Re Bastardy bonds...


they are NOT readily available...

I have been chasing 3 Illegitimates in my family for many years and no JOY as to a bond the only possible connections are middle names of the Child!  sometimes the mother named the child after the 'putative'  father


xin

As with many types of record that depends on the county, many County Record Offices have Bastardy Bonds available, for examples see
http://www.rootschat.com/links/01net/

Findmypast has transcripts of Bastardy Bonds for Lincolnshire & Warwickshire.

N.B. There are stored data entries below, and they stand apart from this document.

/-- A block's counts and marks replaced. -/
def State.putBlock (s : State) (x : AtticBlock) : State :=
  s.withTier fun t => { t with blocks := x :: t.blocks.filter fun y => y.block != x.block }

/-- A block at the end of the relocation queue (R336). -/
def State.enqueue (s : State) (b : Nat) : State :=
  if s.tier.queue.contains b then s else s.withTier fun t => { t with queue := t.queue ++ [b] }

/-- One page read of a block (R336, R339). -/
def State.pageRead (s : State) (b : Nat) : State :=
  let x := s.block b
  let n := x.reads + 1
  let lag := decide (2 * s.odN 0x3300 3 ≤ n) && !x.lagged
  let s1 := s.putBlock { x with reads := n, lagged := x.lagged || lag }
  let s2 := if s.odN 0x3300 3 ≤ n then s1.enqueue b else s1
  if lag then s2.raise { code := .tierDisturbLag, unit := { kind := 7, inst := b % 8 } } else s2

/-- A block whose pages are taken no further. -/
def State.closeBlock (s : State) (b : Nat) : State :=
  s.withTier fun t => { t with opens := t.opens.map fun o => if o == some b then none else o }

/-- A block that is to be retired once its valid units have been relocated (R341). -/
def State.condemn (s : State) (b : Nat) : State := ((s.putBlock { s.block b with leaving := true }).closeBlock b).enqueue b

/-- A block retired: a spare takes its place (R341), and TIER.WORN when the spares fall below the warning count (R342). -/
def State.retire (s : State) (b : Nat) : State :=
  let t := ((s.putBlock { s.block b with leaving := false, retired := true }).closeBlock b).withTier fun x =>
    { x with queue := x.queue.filter (· != b), spares := modAt x.spares (b % 8) (· - 1) }
  if s.odN 0x3300 5 ≤ s.tier.spares.sum && t.tier.spares.sum < s.odN 0x3300 5 then t.raise { code := .tierWorn, unit := { kind := 7, inst := 0 } } else t

/-- A block erased: its counts begin again and what its superseded units held is gone; a block whose erase fails is retired (R341). -/
def State.eraseBlock (s : State) (b : Nat) : State :=
  if (s.block b).failing then s.retire b
  else ((s.putBlock { block := b, erases := (s.block b).erases + 1 }).closeBlock b).withTier fun x =>
    { x with queue := x.queue.filter (· != b), records := x.records.map fun r => if r.units && r.block == b then { r with bad := true } else r }

/-- The lowest-numbered free slot from `k` on. -/
def freeSlotFrom (used : List Nat) : Nat → Nat → Nat
  | 0, k => k
  | n + 1, k => if used.contains k then freeSlotFrom used n (k + 1) else k

/-- How many of a stack's blocks are in use or free, the spares apart. -/
def State.poolEnd (s : State) (k : Nat) : Nat := stackBlocks - nth s.tier.spares k 0

/-- The blocks of a stack that wear levelling compares: those with counts, and the lowest of the others, which are all alike. -/
def State.stackPool (s : State) (k : Nat) : List AtticBlock :=
  let listed := s.tier.blocks.filter fun x => x.block % 8 == k
  let fresh := freeSlotFrom (listed.map fun x => x.block / 8) listed.length 0
  (({ block := 8 * fresh + k } : AtticBlock) :: listed).filter fun x => decide (x.block / 8 < s.poolEnd k) && !x.retired

/-- Of some blocks the one with the lowest erase count, the lowest number of a tie. -/
def leastErased (l : List AtticBlock) : Option AtticBlock :=
  l.foldl (fun b x => match b with
    | none => some x
    | some y => if x.erases < y.erases || (x.erases == y.erases && x.block < y.block) then some x else some y) none

/-- The free block of a stack that new pages are taken from (R340): one that holds no crate. -/
def State.freeBlock (s : State) (k : Nat) : Option AtticBlock :=
  leastErased ((s.stackPool k).filter fun x => !x.leaving && !(s.tier.opens.contains (some x.block)) && !(s.tier.crates.any fun c => c.block == x.block))
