-- ==== Sys2Proof/Machine/Update.lean ====
section
/-! DEFINITION. The UPDATE command: its checks, pass one, the slots, and the update program (R449 to R464, R477 to R488, R491). -/
namespace Sys2Proof.Machine

/-! The engine's frame. -/

/-- The command an update engine starts next, when it is the row's (R455). -/
def State.nextUpdate (s : State) (c : Nat) (mine : CmdInst → Bool) : Option CmdInst :=
  if c < 4 && s.ready && (s.engine c).exec.isNone then ((s.engine c).queue.head?).filter fun x => x.op == 0x40 && mine x else none

/-- A record of `n` words a command reads when it starts (R455, R902). -/
def State.readRec (s : State) (w : Who) (a n : Nat) : RecRead :=
  match s.loadFault w a (8 * n) with
  | some f => .failed f.1 (s.globalAddr f.2)
  | none => .words (s.words a n)

/-- A record that must lie in the Cellar (R449, R495): one in a scratchpad is not read, and the field that names it is then rejected (CMD.FIELD). -/
def State.readCellarRec (s : State) (w : Who) (a n : Nat) : RecRead := if region a = 8 && (s.mapFault w false a).map Prod.fst != some .memUnmapped then .beyond else s.readRec w a n

/-- The words of a record read; none where it failed. -/
def RecRead.ws : RecRead → List Word
  | .words l => l
  | .failed _ _ => []
  | .beyond => []

/-- A stream descriptor of an UPDATE: none where the field names no stream (R450). -/
def State.readStream (s : State) (w : Who) (cc i : Nat) (needed : Bool) : Option RecRead :=
  if i = 0xFFFF && !needed then none else some (s.readDesc w cc i)

/-- What an UPDATE reads when it starts (R455): its five streams P, G, M1, M2 and R, its header, program or tree or norm record, and scalar record. -/
structure UpdReads where
  p : Option RecRead := none
  g : Option RecRead := none
  m1 : Option RecRead := none
  m2 : Option RecRead := none
  r : Option RecRead := none
  hdr : Option RecRead := none
  a : Option RecRead := none
  b : Option RecRead := none

/-- Program words, one instruction of 32 bits each (R477). -/
def CmdInst.progLen (c : CmdInst) : Nat := fld c.words 3 20 16 + 1

/-- The reads of an UPDATE (R454, R455). -/
def State.updReads (s : State) (w : Who) (c : CmdInst) : UpdReads :=
  let d := fun (wd lo : Nat) (needed : Bool) => s.readStream w c.ctx (fld c.words wd (lo + 15) lo) needed
  match c.sub with
  | 0 => { g := d 2 16 true, r := d 3 0 false, hdr := some (s.readCellarRec w c.uHdr 8) }
  | 1 => { a := some (s.readCellarRec w c.uA 8) }
  | 2 => { p := d 2 0 false, g := d 2 16 true, m1 := d 2 32 false, m2 := d 2 48 false, r := d 3 0 false, hdr := some (s.readCellarRec w c.uHdr 8)
           a := some (s.readCellarRec w c.uA (ceilDiv c.progLen 2)), b := some (s.readCellarRec w c.uB 16) }
  | 4 => { a := some (s.readCellarRec w c.uA 8) }
  | _ => {}

/-- The accesses of an update engine's command (R37): they come from its cellar die. -/
def State.whoUpd (s : State) (k cc : Nat) : Who := { s.whoCtx cc none with die := dieCellar k }

/-- The stream fields of an UPDATE by SUBOP, in the order P, G, M1, M2, R; optional ones that name no stream are left out (R450, R454). -/
def CmdInst.updStreams (c : CmdInst) : List Nat :=
  let f := fun wd lo => fld c.words wd (lo + 15) lo
  let opt := fun i => if i = 0xFFFF then [] else [i]
  if c.sub = 0 then f 2 16 :: opt (f 3 0)
  else if c.sub = 2 then opt (f 2 0) ++ f 2 16 :: (opt (f 2 32) ++ opt (f 2 48) ++ opt (f 3 0))
  else []

/-- The records of an UPDATE by SUBOP: address and bytes (R454, R455). -/
def CmdInst.updRecords (c : CmdInst) : List (Nat × Nat) :=
  match c.sub with
  | 0 => [(c.uHdr, 64)]
  | 1 => [(c.uA, 64)]
  | 2 => [(c.uHdr, 64), (c.uA, 8 * ceilDiv c.progLen 2), (c.uB, 128)]
  | 4 => [(c.uA, 64)]
  | _ => []

/-- The reads in the order of their fields. -/
def UpdReads.all (x : UpdReads) : List RecRead := x.p.toList ++ x.g.toList ++ x.m1.toList ++ x.m2.toList ++ x.r.toList ++ x.hdr.toList ++ x.a.toList ++ x.b.toList

/-- A stream's descriptor. -/
def streamOf (x : Option RecRead) : Option Desc := x.bind RecRead.desc

/-- The streams of an UPDATE by their operand number (R478). -/
def UpdReads.streams (x : UpdReads) : List (Nat × Desc) :=
  [(0x10, x.p), (0x11, x.g), (0x12, x.m1), (0x13, x.m2), (0x14, x.r)].filterMap fun y => (streamOf y.2).map fun d => (y.1, d)

/-- A stream by its operand number. -/
def streamAt (l : List (Nat × Desc)) (k : Nat) : Option Desc := (l.find? fun x => x.1 == k).map Prod.snd

/-- Whether a run of bytes lies in a cellar die's part of the Cellar (R30, R449). -/
def inDie (c a n : Nat) : Bool := region a == 1 && region (a + n - 1) == 1 && offset a / cellarDieBytes == c && offset (a + n - 1) / cellarDieBytes == c

/-- The byte ranges of a tensor: its element extent and its scale array. -/
def Desc.spans (d : Desc) : List (Nat × Nat) := (d.base, d.endAddr) :: (if d.scaled then [(d.scaleBase, d.scaleBase + d.scaleBytes)] else [])

/-- Whether a tensor lies in a cellar die (R449). -/
def descInDie (c : Nat) (d : Desc) : Bool := d.spans.all fun x => inDie c x.1 (x.2 - x.1)

/-! The shard header (R457). -/

/-- HCRC a shard header should have. -/
def shardCrc (ws : List Word) : Nat := crc32c (bytesOfWords (ws.take 7) ++ leBytes 4 0 ++ (bytesOfWords (ws.drop 7)).drop 4)

/-- Whether a reserved bit of a shard header is set. -/
def shardReserved (ws : List Word) : Bool := fld ws 3 63 40 != 0 || [4, 5, 6].any (fun i => fld ws i 63 0 != 0) || fld ws 7 63 32 != 0

/-- A header's words with a fresh HCRC (R459). -/
def shardWords (step applied skipped gnorm cause : Nat) : List Word :=
  let b := [step % 2 ^ 64, applied % 2 ^ 64, skipped % 2 ^ 64, gnorm + cause % 256 * 2 ^ 32, 0, 0, 0].map (BitVec.ofNat 64)
  b ++ [BitVec.ofNat 64 (shardCrc (b ++ [0#64]))]

/-! The update program (R477 to R482). -/

/-- An instruction of an update program (R477). -/
structure Ins where
  op : Nat
  dst : Nat
  a : Nat
  b : Nat
  c : Nat
  resv : Nat
  deriving DecidableEq, Repr

/-- An instruction from its 32 bits. -/
def insOf (x : Nat) : Ins := { op := bits x 31 26, dst := bits x 25 20, a := bits x 19 14, b := bits x 13 8, c := bits x 7 2, resv := bits x 1 0 }

/-- Operands an operation uses (R479); none for an operation not defined. -/
def insArity (op : Nat) : Option Nat :=
  if op = 0x06 || op = 0x07 || op = 0x0A || op = 0x0B || op = 0x10 then some 1
  else if op = 0x04 || op = 0x0C || op = 0x0D then some 3
  else if op = 0x01 || op = 0x02 || op = 0x03 || op = 0x05 || op = 0x08 || op = 0x09 || op = 0x11 then some 2
  else none

/-- The operands an instruction uses. -/
def Ins.operands (i : Ins) : List Nat := [i.a, i.b, i.c].take ((insArity i.op).getD 0)

/-- Whether an instruction is a scalar one: it writes a working scalar (R478). -/
def Ins.isScalar (i : Ins) : Bool := decide (0x38 ≤ i.dst)

/-- Whether an operand number is a scalar's. -/
def isScalarNum (v : Nat) : Bool := (decide (0x20 ≤ v) && decide (v ≤ 0x35)) || decide (0x38 ≤ v)

/-- A reserved bit or an unused operand field not zero (R481). -/
def Ins.reserved (i : Ins) : Bool :=
  i.resv != 0 || (match insArity i.op with | some n => ([i.a, i.b, i.c].drop n).any (· != 0) | none => false)

/-- Whether an instruction breaks a rule of R481, given the streams there are and the instructions before it. -/
def insBad (streams : List Nat) (before : List Ins) (i : Ins) : Bool :=
  let written := before.map Ins.dst
  (insArity i.op).isNone
    || i.operands.any (fun v => !(decide (v ≤ 0x14) || isScalarNum v)
        || ((decide (v < 0x10) || decide (0x38 ≤ v)) && !(written.contains v))
        || (decide (0x10 ≤ v) && decide (v ≤ 0x14) && !(streams.contains v))
        || (i.isScalar && !(isScalarNum v)))
    || !(decide (i.dst ≤ 0x10) || (decide (0x12 ≤ i.dst) && decide (i.dst ≤ 0x14)) || i.isScalar)
    || (decide (0x10 ≤ i.dst) && decide (i.dst ≤ 0x14) && (!(streams.contains i.dst) || written.contains i.dst))
    || (i.isScalar && before.any fun j => !j.isScalar)
    || (i.op == 0x11 && !i.isScalar)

The Lincolnshire records are transcripts of three types of documents:

Warrant – an order to the alleged father to appear in court
Maintenance Order – issued by the Justice of the Peace at the Petty Session and orders an individual to pay for the child’s maintenance or face prison
Bond – an agreement to pay for the maintenance of the child

The Warwickshire bastardy index was created by the Warwickshire County Record Office using the original records held at the record office. You will find an index for 4 types of records: bastardy applications, bastardy registers, bastardy return, and appeal. There are more than 5,000 entries from 1844 to 1914. Each record provides the name of the mother, and most records include the name of the putative father. The putative father is the individual who is alleged to be the father of the child. The records do not contain the name of the child.

Cheers
Guy
PS I forgot to mention there is an example of a bastardy Bond from 1853 on my certificates site at
http://anguline.co.uk/cert/certificates.htm

Scroll down to Other Useful Documents
Guy
http://anguline.co.uk/Framland/index.htm   The site that gives you facts not promises!
http://burial-inscriptions.co.uk Tombstones & Monumental Inscriptions.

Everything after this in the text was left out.